# Your task:
Report each line of the data below in which "else" appears.

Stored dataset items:
-- ==== Sys2Proof/Laws/Ciphers.lean ====
section
/-! SUPPORT. What the ciphers' shared operations can do, once: one pass over a schedule, the rounds, block and keystream
transforms over words, and the bytes a command stores. -/

namespace Sys2Proof.Machine

/-! ### Passes over a schedule -/

/-- What a pass writing one word per index, in increasing order, leaves at index `j`: the word computed from the schedule as
the pass found it there. -/
theorem rd_pass {n : Nat} (g : Vector Word n → Nat → Word) (a m : Nat) (h : a + m ≤ n) (S : Vector Word n) (j : Nat) :
    rd ((List.range' a m).foldl (fun S i => wr S i (g S i)) S) j =
      if a ≤ j ∧ j < a + m then g ((List.range' a (j - a)).foldl (fun S i => wr S i (g S i)) S) j else rd S j := by
  induction m with
  | zero => simp
  | succ m ih =>
    rw [List.range'_1_concat, List.foldl_append]
    simp only [List.foldl_cons, List.foldl_nil]
    by_cases hj : j = a + m
    · subst hj
      rw [rd_wr_same _ (by omega), if_pos (by omega), Nat.add_sub_cancel_left]
    · rw [rd_wr_of_ne _ hj, ih (by omega)]
      by_cases hh : a ≤ j ∧ j < a + m
      · rw [if_pos hh, if_pos (by omega)]
      · rw [if_neg hh, if_neg (by omega)]

theorem rd_pass_outside {n : Nat} (g : Vector Word n → Nat → Word) (a m : Nat) (S : Vector Word n) (j : Nat)
    (h : j < a ∨ a + m ≤ j) : rd ((List.range' a m).foldl (fun S i => wr S i (g S i)) S) j = rd S j := by
  apply rd_foldl_wr_of_not_mem
  simp [List.mem_range'_1]
  omega

/-- A pass that has gone past `j` has left its final word there. -/
theorem rd_pass_prefix {n : Nat} (g : Vector Word n → Nat → Word) (a m k : Nat) (h : a + m ≤ n) (hk : k ≤ m)
    (S : Vector Word n) (j : Nat) (hj : j < a + k) :
    rd ((List.range' a k).foldl (fun S i => wr S i (g S i)) S) j =
      rd ((List.range' a m).foldl (fun S i => wr S i (g S i)) S) j := by
  rw [rd_pass g a k (by omega), rd_pass g a m h]
  by_cases hh : a ≤ j
  · rw [if_pos (by omega), if_pos (by omega)]
  · rw [if_neg (by omega), if_neg (by omega)]

/-! ### Rounds -/

theorem feistelRounds_append (S : BcSchedule) : ∀ (ks ls : List Nat) (L R : Word), ks.length % 2 = 0 →
    feistelRounds S (ks ++ ls) L R = feistelRounds S ls (feistelRounds S ks L R).2 (feistelRounds S ks L R).1
  | [], _, _, _, _ => rfl
  | [_], _, _, _, h => by simp at h
  | c :: d :: ks, ls, L, R, h => by
    simp only [List.cons_append, feistelRounds]
    exact feistelRounds_append S ks ls _ _ (by simp at h; omega)

/-- `BlockTransform` on words: each pair of words is one block. -/
def feistelWords (S : BcSchedule) (ks : List Nat) : List Word → List Word
  | l :: r :: rest => (feistel S ks l r).1 :: (feistel S ks l r).2 :: feistelWords S ks rest
  | _ => []

theorem blockTransform_wordsToBytes (S : BcSchedule) (ks : List Nat) :
    ∀ ws : List Word, blockTransform S ks (wordsToBytes ws) = wordsToBytes (feistelWords S ks ws)
  | [] => rfl
  | [_] => rfl
  | l :: r :: rest => by
    have e : wordsToBytes (l :: r :: rest) =
        byteOf l 0 :: byteOf l 1 :: byteOf l 2 :: byteOf l 3 :: byteOf r 0 :: byteOf r 1 :: byteOf r 2 :: byteOf r 3 ::
          wordsToBytes rest := rfl
    rw [e]
    simp only [blockTransform, le32_byteOf, blockTransform_wordsToBytes S ks rest]
    rfl

theorem length_feistelWords (S : BcSchedule) (ks : List Nat) :
    ∀ ws : List Word, ws.length % 2 = 0 → (feistelWords S ks ws).length = ws.length
  | [], _ => rfl
  | [_], h => by simp at h
  | _ :: _ :: rest, h => by simp [feistelWords, length_feistelWords S ks rest (by simp at h; omega)]

theorem getElem_feistelWords (S : BcSchedule) (ks : List Nat) :
    ∀ (ws : List Word) (k : Nat) (h : 2 * k + 1 < ws.length),
      (feistelWords S ks ws)[2 * k]? = some (feistel S ks ws[2 * k] ws[2 * k + 1]).1 ∧
        (feistelWords S ks ws)[2 * k + 1]? = some (feistel S ks ws[2 * k] ws[2 * k + 1]).2
  | _ :: _ :: _, 0, _ => ⟨rfl, rfl⟩
  | _ :: _ :: rest, k + 1, h => by
    have := getElem_feistelWords S ks rest k (by simp at h; omega)
    have e : 2 * (k + 1) = 2 * k + 2 := by omega
    simpa [e, feistelWords] using this
  | [], _, h => by simp at h
  | [_], _, h => by simp at h

/-- `BlockTransform` gives one block of output for each whole block of input. -/
theorem length_blockTransform (S : BcSchedule) (ks : List Nat) :
    ∀ l : List Byte, (blockTransform S ks l).length = 8 * (l.length / 8)
  | _ :: _ :: _ :: _ :: _ :: _ :: _ :: _ :: rest => by
    simp only [blockTransform, List.length_append, bytesLE_length, length_blockTransform S ks rest, List.length_cons]
    omega
  | [] => by simp [blockTransform]
  | [_] => by simp [blockTransform]
  | [_, _] => by simp [blockTransform]
  | [_, _, _] => by simp [blockTransform]
  | [_, _, _, _] => by simp [blockTransform]
  | [_, _, _, _, _] => by simp [blockTransform]
  | [_, _, _, _, _, _] => by simp [blockTransform]
  | [_, _, _, _, _, _, _] => by simp [blockTransform]

/-- Reading bytes is reading words. -/
theorem Memory.readBytes_eq_words (m : Memory) (a n : Nat) : m.readBytes a (4 * n) = wordsToBytes (m.readWords a n) := by
  apply List.ext_getElem (by simp)
  intro k h1 h2
  rw [Memory.getElem_readBytes]
  simp at h1
  have e : k = 4 * (k / 4) + k % 4 := by omega
  have hl : 4 * (k / 4) + k % 4 < (wordsToBytes (m.readWords a n)).length := by rw [← e]; exact h2
  have := getElem_wordsToBytes (m.readWords a n) (k / 4) (k % 4) (by simp; omega) (by omega) hl
  simp only [← e] at this
  rw [this, Memory.getElem_readWords, Memory.byteOf_loadLE32 _ _ _ (by omega)]
  congr 1
  omega

/-! ### Keystreams -/

/-- All `nextWord` can do. -/
theorem scaNextWord_eq (x : ScaCtx) :
    scaNextWord x =
      if x.pos = 56 then (rd (scaRemix x.S) 1, { x with S := scaRemix x.S, pos := 2 })
      else (rd x.S x.pos, { x with pos := x.pos + 1 }) := by
  unfold scaNextWord ScaCtx.refreshed
  split <;> rfl

/-- All `nextKey` can do. -/
theorem scbNextKey_eq (x : ScbCtx) :
    scbNextKey x =
      if x.pos = 520 then (rd (scbRemix x.S) 0, { x with S := scbRemix x.S, pos := 0 })
      else (rd x.S (x.pos + 1), { x with pos := x.pos + 1 }) := by
  unfold scbNextKey
  by_cases h : x.pos = 520
  · rw [if_pos h, if_pos (by omega)]
  · rw [if_neg h, if_neg (by omega)]

theorem ScaCtx.after_succ_front (x : ScaCtx) (n : Nat) : x.after (n + 1) = (scaNextWord x).2.after n := by
  induction n with
  | zero => rfl
  | succ n ih => rw [ScaCtx.after, ih]; rfl

theorem ScbCtx.after_succ_front (x : ScbCtx) (n : Nat) : x.after (n + 1) = (scbNextKey x).2.after n := by
  induction n with
  | zero => rfl
  | succ n ih => rw [ScbCtx.after, ih]; rfl

theorem length_scaCryptWords (ws : List Word) (x : ScaCtx) : (scaCryptWords ws x).1.length = ws.length := by
  induction ws generalizing x with
  | nil => rfl
  | cons w ws ih => simp [scaCryptWords, ih]

theorem length_scbCryptWords (ws : List Word) (x : ScbCtx) : (scbCryptWords ws x).1.length = ws.length := by
  induction ws generalizing x with
  | nil => rfl
  | cons w ws ih => simp [scbCryptWords, ih]

/-- Crypting words takes one keystream word for each and XORs it in. -/
theorem scaCryptWords_spec (ws : List Word) (x : ScaCtx) :
    (scaCryptWords ws x).2 = x.after ws.length ∧
      ∀ k (h : k < ws.length) (h' : k < (scaCryptWords ws x).1.length), (scaCryptWords ws x).1[k] = ws[k] ^^^ x.word k := by
  induction ws generalizing x with
  | nil => exact ⟨rfl, fun k h => by simp at h⟩
  | cons w ws ih =>
    refine ⟨by rw [List.length_cons, ScaCtx.after_succ_front]; exact (ih _).1, fun k h h' => ?_⟩
    match k with
    | 0 => rfl
    | k + 1 =>
      have := (ih (scaNextWord x).2).2 k (by simpa using h) (by simpa [length_scaCryptWords] using h)
      simp only [scaCryptWords, List.getElem_cons_succ]
      rw [this, ScaCtx.word, ScaCtx.word, ScaCtx.after_succ_front]

/-- Crypting words takes one keystream word for each and XORs it in. -/
theorem scbCryptWords_spec (ws : List Word) (x : ScbCtx) :
    (scbCryptWords ws x).2 = x.after ws.length ∧
      ∀ k (h : k < ws.length) (h' : k < (scbCryptWords ws x).1.length), (scbCryptWords ws x).1[k] = ws[k] ^^^ x.word k := by
  induction ws generalizing x with
  | nil => exact ⟨rfl, fun k h => by simp at h⟩
  | cons w ws ih =>
    refine ⟨by rw [List.length_cons, ScbCtx.after_succ_front]; exact (ih _).1, fun k h h' => ?_⟩
    match k with
    | 0 => rfl
    | k + 1 =>
      have := (ih (scbNextKey x).2).2 k (by simpa using h) (by simpa [length_scbCryptWords] using h)
      simp only [scbCryptWords, List.getElem_cons_succ]
      rw [this, ScbCtx.word, ScbCtx.word, ScbCtx.after_succ_front]

/-! ### What a command stores -/

/-- The bytes a command stores if nothing disturbs it. -/
def outputOf (i : Instr) (s : State) : List Byte :=
  let a := s.opArgs
  match i with
  | .bcEnc c =>
    blockTransform (s.bcCtx c).S encryptKeys (s.mem.readBytes (a.src.toNat + a.off.toNat) a.len.toNat)
  | .bcDec c =>
    blockTransform (s.bcCtx c).S decryptKeys (s.mem.readBytes (a.src.toNat + a.off.toNat) a.len.toNat)
  | .bcSeed c => (s.bcCtx c).seed.toList
  | .scaCrypt c =>
    wordsToBytes (scaCryptWords (s.mem.readWords (a.src.toNat + a.off.toNat) (scaWordCount a)) (s.scaCtx c)).1
  | .scbCrypt c => wordsToBytes (scbCryptWords (s.mem.readWords a.src.toNat (a.len.toNat / 4)) (s.scbCtx c)).1
  | _ => []

/-- What the work of a command does to memory. -/
theorem workOf_mem (i : Instr) (s : State) :
    (workOf i s).mem = s.mem.writeBytes (writeRange i s.opArgs).start
      (if s.disturbed then s.freeBytes (outputOf i s).length else outputOf i s) := by
  cases i <;> simp [workOf, outputOf, writeRange, State.bcTransform, State.storeOutput_mem, State.freeBytes]

/-- A command whose checks pass fills its write range. -/
theorem length_outputOf {i : Instr} {s : State} (h : ∀ k ∈ checksOf i s, k.fails = false) :
    (outputOf i s).length = (writeRange i s.opArgs).len := by
  cases i <;> simp only [outputOf, writeRange, List.length_nil, length_blockTransform, length_wordsToBytes,
    length_scaCryptWords, length_scbCryptWords, Memory.length_readWords, Memory.length_readBytes, Vector.length_toList]
  all_goals
    simp only [checksOf, List.forall_mem_cons, lengthCheck_fails] at h
    obtain ⟨_, _, h, _⟩ := h
    omega

/-- A command whose checks pass has a valid write range. -/
theorem writeRange_valid {i : Instr} {s : State} (h : ∀ k ∈ checksOf i s, k.fails = false) :
    (writeRange i s.opArgs).valid s.build.memSize := by
  cases i <;> first
    | exact .inl rfl
    | (simp only [checksOf, List.forall_mem_cons, rangeCheck_fails] at h; tauto)

end Sys2Proof.Machine
end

# The answer:
      if a ≤ j ∧ j < a + m then g ((List.range' a (j - a)).foldl (fun S i => wr S i (g S i)) S) j else rd S j := by
      else (rd x.S x.pos, { x with pos := x.pos + 1 }) := by
      else (rd x.S (x.pos + 1), { x with pos := x.pos + 1 }) := by
      (if s.disturbed then s.freeBytes (outputOf i s).length else outputOf i s) := by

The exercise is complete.